Though she did cross party lines to vote to confirm Neil Gorsuch to the Supreme Court, Mike Pompeo as secretary of state, and Gina Haspel to head the CIA, Heitkamp voted against the Republican tax cuts last winter, opposed the 20-week abortion ban in January, and refused any form of compromise on health-care reform during the first summer of the Trump presidency.

After Heitkamp and Cramer emerged from the June 12 primary, Trump tweeted his congratulations to Cramer, saying of Heitkamp that she will “always vote no when we need her.” Heitkamp’s best shot at reelection will lie, then, in obscuring the parts of her record that have diverged from the president’s agenda and with which North Dakotans would undoubtedly take issue.

For Cramer, meanwhile, the biggest area of concern will be the president’s insistence on flirting with a possible trade war with China.

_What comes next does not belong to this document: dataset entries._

theorem tryLink_eq (hp : Nat) (p : Panel) : tryLink hp p = if ¬ (p.getHPort hp).perst = true ∧ (p.getBlk (if hp = 0 then 16 else 18)).st = .up then
      if hp = 1 ∧ p.host.taken = true then postAllHeld (p.modHPort hp Port.linked) else p.modHPort hp Port.linked
    else p := rfl

/-- A link that comes up changes of its port that it is up. -/
theorem tryLink_getHPort (hp : Nat) (p : Panel) : (tryLink hp p).getHPort hp
    = if ¬ (p.getHPort hp).perst = true ∧ (p.getBlk (if hp = 0 then 16 else 18)).st = .up then (p.getHPort hp).linked else p.getHPort hp := by
  rw [tryLink_eq]
  have hq : (p.modHPort hp Port.linked).getHPort hp = (p.getHPort hp).linked := Panel.modHPort_same ..
  by_cases h : ¬ (p.getHPort hp).perst = true ∧ (p.getBlk (if hp = 0 then 16 else 18)).st = .up
  · rw [if_pos h, if_pos h]
    split
    · exact (getHPort_of_port (postAllHeld_posted _).port hp).trans hq
    · exact hq
  · rw [if_neg h, if_neg h]

section
variable (hhp : hp < 2)
include hhp

theorem isHPort_of_lt : isHPort hp = true := decide_eq_true hhp

theorem exec_perstRelease (hpe : (s.p.getHPort hp).perst = true) (rate width vfs : Nat) (flit enumd : Bool) :
    exec (.perstRelease hp rate width flit enumd vfs) s = .next (s.onP fun p => tryLink hp (portTrained rate width vfs flit enumd hp p)) := by
  change execPerstRelease hp rate width flit enumd vfs s = _
  rw [execPerstRelease, isHPort_of_lt hhp]
  exact State.runP_eq (if_neg (not_not_intro hpe))

theorem exec_perstRelease_released (hpe : (s.p.getHPort hp).perst = false) (rate width vfs : Nat) (flit enumd : Bool) :
    exec (.perstRelease hp rate width flit enumd vfs) s = .next s := by
  change execPerstRelease hp rate width flit enumd vfs s = _
  rw [execPerstRelease, isHPort_of_lt hhp]
  exact State.runP_same (if_pos (Bool.eq_false_iff.mp hpe))

theorem exec_perstAssert (s : State) : exec (.perstAssert hp) s = .next (s.onP fun p => (flr hp 0 p).modHPort hp fun _ => port0) := by
  change execPerstAssert hp s = _
  rw [execPerstAssert, isHPort_of_lt hhp]
  exact State.runP_eq rfl

/-- The site of a port's hub. -/
def portHub (hp : Nat) : Nat := if hp = 0 then 0x00 else 0xDD

theorem exec_hostLinkDown (hup : (s.p.getHPort hp).up = true) (hpe : (s.p.getHPort hp).perst = false) :
    exec (.hostLinkDown hp) s = .next (s.onP fun p => raise 0x0908 (portHub hp) (portHub hp) none (p.modHPort hp fun x => { x with up := false })) := by
  change execHostLinkDown hp s = _
  rw [execHostLinkDown, isHPort_of_lt hhp]
  refine State.runP_eq ((if_pos hup).trans (if_neg ?_))
  rw [Panel.modHPort_same]
  exact Bool.eq_false_iff.mp hpe

theorem exec_hostLinkDown_down (hup : (s.p.getHPort hp).up = false) : exec (.hostLinkDown hp) s = .next s := by
  change execHostLinkDown hp s = _
  rw [execHostLinkDown, isHPort_of_lt hhp]
  exact State.runP_same (if_neg (Bool.eq_false_iff.mp hup))

theorem exec_flr (hf : f ≤ 16) (ha : arrives s.p hp f = true) : exec (.flr hp f) s = .next (s.onP (flr hp f)) := by
  change execFlr hp f s = _
  rw [execFlr, isHPort_of_lt hhp, show isFn f = true from decide_eq_true hf]
  exact State.runP_eq (if_pos ha)

end

theorem hostLinkDown_frame (hp : Nat) (p : Panel) :
    ((raise 0x0908 (portHub hp) (portHub hp) none (p.modHPort hp fun x => { x with up := false })).getHPort hp).up = false := by
  rw [getHPort_of_port (raise_reported ..).host_port, Panel.modHPort_same]

end Sys2Proof.Machine
end

section
/-! PROOFS. The mailbox, the slices and the apertures (R314-R316, R330). -/

namespace Sys2Proof.Machine

variable {p : Panel} {s : State} {f n hp : Nat}

/-! The mailbox (R330). -/

theorem setIcause_fn (f b : Nat) (p : Panel) : ((setIcause f b p).getFn f).busy = (p.getFn f).busy
    ∧ ((setIcause f b p).getFn f).rsp = (p.getFn f).rsp ∧ ((setIcause f b p).getFn f).icause.testBit b = true := by
  unfold setIcause
  split
  · next h => exact ⟨rfl, rfl, h⟩
  · have hv : ∀ q : Panel, ((raiseVector f (activePort p) 0 q).getFn f).busy = (q.getFn f).busy
        ∧ ((raiseVector f (activePort p) 0 q).getFn f).rsp = (q.getFn f).rsp
        ∧ ((raiseVector f (activePort p) 0 q).getFn f).icause = (q.getFn f).icause := by
      intro q
      unfold raiseVector
      split
      · exact ⟨rfl, rfl, rfl⟩
      · split
        · rw [Panel.modFn_same]
          exact ⟨rfl, rfl, rfl⟩
        · exact ⟨rfl, rfl, rfl⟩
    obtain ⟨hbusy, hrsp, hic⟩ := hv (p.modFn f fun x => { x with icause := x.icause ||| 2 ^ b })
    rw [hbusy, hrsp, hic, Panel.modFn_same]
    exact ⟨rfl, rfl, by simp⟩

/-- A request submitted to the mailbox. -/
def mailboxBusy (f len : Nat) (p : Panel) : Panel := (p.modFn f fun y => { y with reqLen := len }).modFn f fun y => { y with busy := true }

theorem exec_mailboxGo {len : Nat} {q : Req} (hhp : hp < 2) (hf : f ≤ 16) (hlen : len < 2 ^ 17) (ha : arrives s.p hp f = true)
    (hact : hp = activePort s.p) (hb : (s.p.getFn f).busy = false) (hph : 3 ≤ s.p.boot.phase)
    (hq : parseFrame (padTo len (s.p.getFn f).req) = some q) :
    exec (.mailboxGo hp f len) s = .next (request (.box f) (padTo 32 (s.p.getFn f).req) q (s.onP (mailboxBusy f len))) := by
  change execMailboxGo hp f len s = _
  have hguard : (isHPort hp && isFn f && decide (len < 2 ^ 17)) = true := by
    simp only [isHPort, isFn, hhp, hf, hlen, decide_true, Bool.and_self]
  rw [execMailboxGo, hguard, State.run_true, if_neg (not_not_intro ha), if_neg (not_not_intro hact), mailboxGo]
  have hfn : (s.onP fun p => p.modFn f fun y => { y with reqLen := len }).p.getFn f = { s.p.getFn f with reqLen := len } := Panel.modFn_same ..
  rw [hfn]
  refine congrArg _ (((if_neg (Bool.eq_false_iff.mp hb)).trans (if_neg (Nat.not_lt.mpr hph))).trans ?_)
  rw [hq]
  rfl

/-- A mailbox whose response is complete. -/
def answered (hdr : List Byte) (r : Resp) (x : Fn) : Fn :=
  { x with busy := false, rspLen := (respHeader hdr false r ++ r.data).length, rsp := respHeader hdr false r ++ r.data }

theorem boxAnswer_eq (f : Nat) (hdr : List Byte) (r : Resp) (p : Panel) : boxAnswer f hdr r p = setIcause f 1 (p.modFn f (answered hdr r)) := rfl

/-- HELLO is answered at once (R355). -/
theorem request_hello {hdr : List Byte} {q : Req} (hop : q.op = 0x10) (f : Nat) (s : State) :
    request (.box f) hdr q s = s.onP fun p => boxAnswer f hdr (helloResp p.book.active p) p := by
  unfold request
  exact if_pos hop

/-! The slices (R315). -/

theorem exec_apertureSliceWrite (hhp : hp < 2) (hf : f ≤ 16) (hn : n < 16) (ha : arrives s.p hp f = true) (hact : hp = activePort s.p)
    (x : BitVec 64) : exec (.apertureSliceWrite hp f n x) s = .next (s.onP (writeSlice f n x)) :=
  bar0_runP (by simp [isHPort, isFn, hhp, hf, hn]) ha hact _

theorem writeSlice_slices {x : BitVec 64} (hx : fld x 63 52 = 0) : ((writeSlice f n x p).getFn f).slices
    = Tab.set n (BitVec.ofNat 64 (fld x 63 32 * 2 ^ 32 + (if bit x 0 then 1 else 0))) (p.getFn f).slices := by
  rw [writeSlice, if_neg (not_not_intro hx), Panel.modFn_same]

/-! General accesses ask for their parts (R103, R106). -/

/-- A read asks with its data still to come. -/
theorem askGeneral_gen (who : Asker) (site x n : Nat) (wr : Option (List Byte)) (p : Panel) :
    ∃ g : GenAcc, (askGeneral who site x n wr p).gen = p.gen ++ [g] ∧ g.who = who ∧ g.data = if wr.isSome then [] else List.replicate n 0 := by
  unfold askGeneral
  apply each_keeps (P := fun q : Panel => ∃ g : GenAcc, q.gen = p.gen ++ [g] ∧ g.who = who
    ∧ g.data = if wr.isSome then [] else List.replicate n 0)
  case h => exact fun _ _ hq => hq
  case hb => exact ⟨_, rfl, rfl, rfl⟩

/-! Reads through the aperture (R314, R316). -/

section
variable {off a len : Nat} (hhp : hp < 2) (hf : f ≤ 16) (hn : n < 16) (hoff : off < 2 ^ 32) (ha : arrives s.p hp f = true)
  (hact : hp = activePort s.p) (hslice : sliceGa s.p f n off = some a) (hpath : hubPath s.p (Ga.site a) = true)
include hhp hf hn hoff ha hact hslice hpath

Sources in the state suggest that the average North Dakotan trusts Trump to negotiate a new deal, with Canada especially, that will be to the advantage of farmers and natural-gas producers in the state, especially. But there’s little room for error — a permanent tariff hike that harms North Dakota businesses could be a significant blow to the Cramer campaign.

If Trump can maintain his popularity well into the fall, and the Cramer campaign can effectively needle the disparities between the president and Heitkamp, this will be the race for conservatives to watch.

The most recent poll of the race, conducted by Mason-Dixon, puts Cramer ahead of Heitkamp by four percentage points, 48 to 44 percent, with 8 percent undecided. In the western portion of the state, Cramer leads Heitkamp by nearly 20 percentage points, while in the east, Heitkamp holds a modest advantage of 3 percent. Each holds a distinct advantage in one of the state’s two biggest metropolitan areas: Bismarck/Mandan for Cramer and Fargo/Cass County for Heitkamp. In short, Cramer seems to hold a slight regional advantage, and to solidify his lead, he’ll need to focus his campaign on eastern North Dakota, where 11 percent of voters remain undecided.

The president plans to help with that. In Fargo today, Trump will hold a campaign rally for Cramer — and given that the Republican congressman likely wouldn’t be in the race if not for the president, he must be glad for the support. If Trump can maintain his popularity well into the fall, and the Cramer campaign can effectively needle the disparities between the president and Heitkamp, this will be the race for conservatives to watch.